Monday, August 1, 2011

Love, Lust & Wisdom

So, so unwisely have I spent myself on many fields not my own. I have sown seeds that sprout nothing but nothingness. Nothing of love, sacred and beautiful - just of glands, of hormones fired in search of a thing that only lasted for a while and left me exhausted and empty, yet with greediness for more.

But now, I search for meaning! For the time has come, and it’s clear, in fact, clearer than any other thing that has ever dawned upon my heart. For I see now to forsake my lust and fix my mind on searching out my woman. I can no longer continue my youthful exuberant mediocrity. I cannot go round about anymore, spilling my streams on the streets – fornicating enough to earn the name, Don or Igwe, the King of Girls.

What is such a title, when somewhere out there my lady waits with a heart full of love – love far more precious than my aimless lust and yearnings marked with nothing more than a self-seeking streak?
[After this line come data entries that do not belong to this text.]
-- ==== Sys2Proof/Machine/Faults.lean ====
section
/-!
DEFINITION. The fault collector (chapter 19): status bits, records, reaction classes, suppression (R510 to R517), with the
release of a decoder pool's codewords that a pool reset brings (R580), and the resets of Table 19-3 and R524.
-/
namespace Sys2Proof.Machine
open RegMap

/-! Codewords that a decoder pool holds (R179, R580). -/

/-- Codeword `a` leaves before `b`: by emission time, then by arrival (R179). -/
def Cw.leavesFirst (a b : Cw) : Bool := decide (a.emit < b.emit ∨ (a.emit = b.emit ∧ a.seq ≤ b.seq))

/-- A released codeword enters the output buffer in that order. -/
def outInsert : List Cw → Cw → List Cw
  | [], w => [w]
  | a :: r, w => if a.leavesFirst w then a :: outInsert r w else w :: a :: r

/-- Released codewords enter the output buffer. -/
def Pool.emitAll (p : Pool) (ws : List Cw) : Pool := { p with out := ws.foldl outInsert p.out }

/-- The hard decisions a codeword holds: those of its last iteration, or of the channel before the first one. -/
def Cw.latest (w : Cw) : List Nat := if w.iter = 0 then hardBlocks w.llr else w.now

/-- A codeword released marked carries its latest hard decisions, or the channel's if it was never loaded (R181). -/
def Cw.mark (w : Cw) : Cw := { w with marked := true, now := w.latest }

/-- A decoder pool reset: codewords in units and ready ones are released marked, the output buffer and its order are kept (R580). -/
def Pool.reset (p : Pool) : Pool :=
  let q := p.emitAll (p.units.map (fun e => e.2.mark) ++ p.held.map (fun e => e.2) ++ p.ready.map Cw.mark)
  { q with units := [], held := [], ready := [] }

/-- Cluster reset of any cluster (R20, R580), after which SSF follows. -/
def State.clusterReset (s : State) (k : Cluster) : State :=
  let s1 := s.onWithSsf fun d => d.clusterReset k
  match k with
  | .pool m => s1.onPool m Pool.reset
  | _ => s1

/-! Assertion of a source (R511 to R516). -/

/-- The FAULT record of source `i` of die `x`. -/
def Dev.faultRecord (d : Dev) (x i : Nat) (data : List Nat := []) : Dev := d.ownerRecord ⟨.fault, i, x, 0, 0, data⟩

/-- The carrier whose cluster holds a source, if it is a carrier's (Table 21-6). -/
def sourceCarrier (x i : Nat) : Option (Fin 48) :=
  let c := if x < 8 then 6 * x + (i - 8) else 12 * (x - 8) + (i - 8)
  if h : ((x < 8 ∧ 8 ≤ i ∧ i ≤ 13) ∨ (8 ≤ x ∧ x < 12 ∧ 8 ≤ i ∧ i ≤ 19)) ∧ c < 48 then some ⟨c, h.2⟩ else none

/-- The region a source of a converter die or of a carrier belongs to. -/
def sourceRegion (x i : Nat) : Nat := match sourceCarrier x i with | some c => c / 6 | none => x % 8

/-- The error lines of a block in reset are ignored (R512). -/
def Dev.lineIgnored (d : Dev) (x i : Nat) : Bool :=
  !sourceExists x i ||
    (match sourceCarrier x i with
     | some c => (d.cluster c).reset
     | none => decide (8 ≤ x ∧ x < 12 ∧ 20 ≤ i) && (d.cluster (48 + (x - 8))).reset)

/-- The SQUELCH reaction of a carrier's source begins (Table 19-2). -/
def Dev.squelchOn (d : Dev) (x i : Nat) : Dev :=
  match sourceCarrier x i with | some c => d.onCarrier c fun k => { k with squelch := true } | none => d

/-- Notes that a CLUSTER or REGION reaction acted; the third within 1 s suppresses the source (R516). -/
def Dev.noteAction (d : Dev) (x i : Nat) : Dev :=
  let recent := d.fc.acted.filter fun a => decide (d.time < a.2.2 + 1000000000)
  let mine := (recent.filter fun a => decide (a.1 = x ∧ a.2.1 = i)).length + 1
  let d1 := { d with fc := { d.fc with acted := (x, i, d.time) :: recent } }
  if 3 ≤ mine then (d1.setBit (0x3300 + 8 * x + 4 * (i / 32)) (i % 32)).faultRecord x i else d1

/-- Source `i` of die `x` asserts once: its status bit, its record on a change from 0 to 1, and its reaction. -/
def State.fault (s : State) (x i : Nat) (data : List Nat := []) : State :=
  if s.dev.lineIgnored x i then s
  else
    let cls := s.dev.faultClass x i
    let was := s.dev.faultStatus x i
    let s1 := s.on fun d =>
      let d1 := d.setBit (0x3000 + 8 * x + 4 * (i / 32)) (i % 32)
      if was then d1 else d1.faultRecord x i data
    match cls with
    | 1 => s1.onWithSsf fun d => d.squelchOn x i
    | 2 =>
      let s2 := match sourceCarrier x i with
        | some c => s1.clusterReset (.carrier c)
        | none => if h : 8 ≤ x ∧ x < 12 then s1.clusterReset (.pool ⟨x - 8, by omega⟩) else s1
      s2.on fun d => d.noteAction x i
    | 3 => (s1.onWithSsf fun d => d.regionReset (sourceRegion x i)).on fun d => d.noteAction x i
    | 4 => s1.on fun d => d.enterSafe
    | _ => s1

/-- A host write of 1 to a status bit clears it, its SQUELCH reaction and its suppression (R514, R516). -/
def State.faultClear (s : State) (x i : Nat) : State :=
  s.onWithSsf fun d =>
    let d1 := (d.setBit (0x3000 + 8 * x + 4 * (i / 32)) (i % 32) false).setBit
      (0x3300 + 8 * x + 4 * (i / 32)) (i % 32) false
    let d2 := { d1 with fc := { d1.fc with acted := d1.fc.acted.filter fun a => !decide (a.1 = x ∧ a.2.1 = i) } }
    match sourceCarrier x i with
    | some c => d2.onCarrier c fun k => { k with squelch := false }
    | none => d2

/-! Hub datapath reset (R524). -/

/-- The set is no longer held by package `k` (R376). -/
def Dev.freeSet (d : Dev) (k : Nat) : Dev :=
  if d.bs.holder = some k then { d with bs := { d.bs with holder := none } } else d

/-- A running change procedure ends: its locks are released, but for shadows still to be taken (R87), and it holds the set no longer. -/
def Dev.changeEnd (d : Dev) (g : Change) : Dev :=
  let d1 := each g.clusters (fun k d => d.onCluster (clusterCode k) fun c => { c with locked := c.due }) d
  ({ d1 with chg := none }.setBit aSwStat 6 false).freeSet (d.fld 0x1C00000 ⟨0, 2⟩)

/-- The granted owner's command is the one that change `g` serves. -/
def Dev.changeOwns (d : Dev) (g : Change) : Bool :=
  match (d.ring 0 .command).granted with | none => false | some c => decide (c.idx = g.cmd)

/-- The command of change `g` completes. -/
def Dev.changeDone (d : Dev) (g : Change) (st : Nat) : Dev := if d.changeOwns g then d.completeCommand 0 st else d

/-- A running change procedure is refused; acknowledgements still to come will be late (R86, R88). -/
def Dev.changeAbort (d : Dev) (st : Nat := stRefused) : Dev :=
  match d.chg with
  | none => d
  | some g =>
    let d1 := d.changeEnd g
    { d1 with sw := { d1.sw with lateAcks := if g.granted then d1.sw.lateAcks ++ g.waiting else d1.sw.lateAcks } }.changeDone g st

/-- Framer, switch and both cipher clusters are reset together. Both pages, both base tables, the active page indices and
SW_CTRL.host_own stand exactly as before; every flow keeps its keys. -/
def State.hubDatapathReset (s : State) : State :=
  let own := s.dev.reg aSwCtrl &&& 4#32
  s.onWithSsf fun d =>
    let d1 := if (match d.chg with | some g => g.prepared | none => false) then d else d.changeAbort
    ((((d1.clusterReset .framer).clusterReset .switch).clusterReset (.cipher 0)).clusterReset (.cipher 1)).setReg
      aSwCtrl own

end Sys2Proof.Machine
end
It was never about me, but about us, about our love. More so, it is of love versus my lascivious ways that the matter arises, my stringent quest for common sense: Which one would I live for? Is it to continue to gratify myself under the pretense of having a blast, or rather, the spending of time in finding the wife of my youth, my good wife, whose bosom and warmth I am deeply certain would satisfy me more than all my past sexual tomfoolery combined.

And not just for a while I know would she satisfy me, but always; and then, it would not be just sex, it would be the making of love, passionate and fervent. So I search for my heart’s content, for the one who alone is, for me, enough.